If not, then consider changing your query to a coverable query, eg. select only HistoryRequestID and Created, which are covered by the non clustered index. If more fields are needed, add them as included columns to the non-clustered index, but take into account that this will add extra strorage space and IO log write time.
Hey, I've seen some odd behavior when pulling XML columns in large sets. Try putting your index on Created back, then specify the columns in your select statement; but omit the XML. See how that affects the return time for results.

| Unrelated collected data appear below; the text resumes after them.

-- ==== Sys2Proof/Laws/KeepPower.lean ====
section
/-! SUPPORT. What the operations of Machine/Power.lean keep. -/
namespace Sys2Proof.Machine

set_option Elab.async false

theorem execDividerMove_keeps {r₀ : State} (j) (s : State) (hk : State.Keeps r₀ s) (t₁ : State) (ht : execDividerMove j s = .next t₁) : State.Keeps r₀ t₁ := by unfold execDividerMove at ht; grind
theorem execPllStep_keeps {r₀ : State} (j) (s : State) (hk : State.Keeps r₀ s) (t₁ : State) (ht : execPllStep j s = .next t₁) : State.Keeps r₀ t₁ := by unfold execPllStep at ht; grind
theorem State.estimate_keeps {r₀ : State} (s : State) (j) (mw) (hk : State.Keeps r₀ s) : State.Keeps r₀ (State.estimate s j mw) := by unfold State.estimate; grind
grind_pattern State.estimate_keeps => State.estimate s j mw, State.Keeps r₀ s
theorem State.thresholds_keeps {r₀ : State} (s : State) (j) (hk : State.Keeps r₀ s) : State.Keeps r₀ (State.thresholds s j) := by unfold State.thresholds; grind
grind_pattern State.thresholds_keeps => State.thresholds s j, State.Keeps r₀ s
theorem State.limitRise_keeps {r₀ : State} (s : State) (c) (hk : State.Keeps r₀ s) : State.Keeps r₀ (State.limitRise s c) := by unfold State.limitRise; grind
grind_pattern State.limitRise_keeps => State.limitRise s c, State.Keeps r₀ s
theorem execThermosUpdate_keeps {r₀ : State} (p) (s : State) (hk : State.Keeps r₀ s) (t₁ : State) (ht : execThermosUpdate p s = .next t₁) : State.Keeps r₀ t₁ := by (unfold execThermosUpdate at ht; cases ht); (try dsimp only); with_reducible (repeat' first | assumption | (intro _ _ _) | apply State.estimate_keeps | apply State.failSafe_keeps | apply State.limitRise_keeps | apply State.settleAll_keeps | apply State.thresholds_keeps | apply State.foldl_keeps | apply State.foldl_keeps₂ | split); all_goals grind
theorem execDiodeSample_keeps {r₀ : State} (t) (s : State) (hk : State.Keeps r₀ s) (t₁ : State) (ht : execDiodeSample t s = .next t₁) : State.Keeps r₀ t₁ := by unfold execDiodeSample at ht; grind
theorem execThermistorRead_keeps {r₀ : State} (r) (s : State) (hk : State.Keeps r₀ s) (t₁ : State) (ht : execThermistorRead r s = .next t₁) : State.Keeps r₀ t₁ := by unfold execThermistorRead at ht; grind
theorem execThrottleDecay_keeps {r₀ : State} (j) (s : State) (hk : State.Keeps r₀ s) (t₁ : State) (ht : execThrottleDecay j s = .next t₁) : State.Keeps r₀ t₁ := by unfold execThrottleDecay at ht; grind
theorem execWarningCeilingTick_keeps {r₀ : State} (s : State) (hk : State.Keeps r₀ s) (t₁ : State) (ht : execWarningCeilingTick s = .next t₁) : State.Keeps r₀ t₁ := by unfold execWarningCeilingTick at ht; grind
theorem execPowerSample_keeps {r₀ : State} (watts) (mv) (s : State) (hk : State.Keeps r₀ s) (t₁ : State) (ht : execPowerSample watts mv s = .next t₁) : State.Keeps r₀ t₁ := by unfold execPowerSample at ht; grind
theorem execPowerPolicy_keeps {r₀ : State} (s : State) (hk : State.Keeps r₀ s) (t₁ : State) (ht : execPowerPolicy s = .next t₁) : State.Keeps r₀ t₁ := by unfold execPowerPolicy at ht; grind
theorem State.shedLines_keeps {r₀ : State} (s : State) (hk : State.Keeps r₀ s) : State.Keeps r₀ (State.shedLines s) := by unfold State.shedLines; grind
grind_pattern State.shedLines_keeps => State.shedLines s, State.Keeps r₀ s
theorem State.returnLines_keeps {r₀ : State} (s : State) (hk : State.Keeps r₀ s) : State.Keeps r₀ (State.returnLines s) := by unfold State.returnLines; grind
grind_pattern State.returnLines_keeps => State.returnLines s, State.Keeps r₀ s
theorem State.sendBrownout_keeps {r₀ : State} (s : State) (stage) (hk : State.Keeps r₀ s) : State.Keeps r₀ (State.sendBrownout s stage) := by unfold State.sendBrownout; grind
grind_pattern State.sendBrownout_keeps => State.sendBrownout s stage, State.Keeps r₀ s
theorem State.setStage_keeps {r₀ : State} (s : State) (hk : State.Keeps r₀ s) : State.Keeps r₀ (State.setStage s) := by (unfold State.setStage); (try dsimp only); with_reducible (repeat' first | assumption | (intro _ _ _) | apply State.settleAll_keeps | apply State.resumeCaptures_keeps | apply State.sendBrownout_keeps | apply State.shedLines_keeps | apply State.returnLines_keeps | apply State.clearActive_keeps | apply State.post_keeps | apply State.bump_keeps | apply State.setFld_keeps | split); all_goals grind
grind_pattern State.setStage_keeps => State.setStage s, State.Keeps r₀ s
theorem execSupplyStageEnter_keeps {r₀ : State} (stage) (mv) (rail) (s : State) (hk : State.Keeps r₀ s) (t₁ : State) (ht : execSupplyStageEnter stage mv rail s = .next t₁) : State.Keeps r₀ t₁ := by unfold execSupplyStageEnter at ht; grind
theorem execSupplyStageLeave_keeps {r₀ : State} (mv) (s : State) (hk : State.Keeps r₀ s) (t₁ : State) (ht : execSupplyStageLeave mv s = .next t₁) : State.Keeps r₀ t₁ := by unfold execSupplyStageLeave at ht; grind
theorem execSelfRefreshExit_keeps {r₀ : State} (s : State) (hk : State.Keeps r₀ s) (t₁ : State) (ht : execSelfRefreshExit s = .next t₁) : State.Keeps r₀ t₁ := by unfold execSelfRefreshExit at ht; grind
theorem execBrownout_keeps {r₀ : State} (p) (s : State) (hk : State.Keeps r₀ s) (t₁ : State) (ht : execBrownout p s = .next t₁) : State.Keeps r₀ t₁ := by unfold execBrownout at ht; grind
theorem execDroopDip_keeps {r₀ : State} (k) (s : State) (hk : State.Keeps r₀ s) (t₁ : State) (ht : execDroopDip k s = .next t₁) : State.Keeps r₀ t₁ := by unfold execDroopDip at ht; grind
theorem execDroopRestore_keeps {r₀ : State} (k) (s : State) (hk : State.Keeps r₀ s) (t₁ : State) (ht : execDroopRestore k s = .next t₁) : State.Keeps r₀ t₁ := by unfold execDroopRestore at ht; grind

end Sys2Proof.Machine
end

For a log table, you probably don't need a uniqueidentifier column. You're not likely to query on it either, so it's not a good candidate for a clustered index. Your sample query is on "Created", yet there's no index on it. If you query frequently on ranges of "Created" values then it would be a good candidate for clustering even though it's not necessarily unique.
OTOH, the foreign key suggests frequent querying by Campaign, in which case having the clustering done by that column could make sense, and would also probably do a better job of scattering the inserted keys in the indexes - both the surrogate key and the timestamp would add records in sequential order, which is net more work over time for insertions because the node sectors are filled less randomly.
If it's just a log table, why does it have update audit columns? It would normally be write-only.
Rebuild indexes. Use WITH (NOLOCK) clause after the table names where appropriate, this probably applies if you want to run long(ish) running queries against table that are heavily used in a live environment (such as a log file). It basically means your query migth miss some of teh very latest records but you also aren't holding a lock open on the table - which creates additional overhead.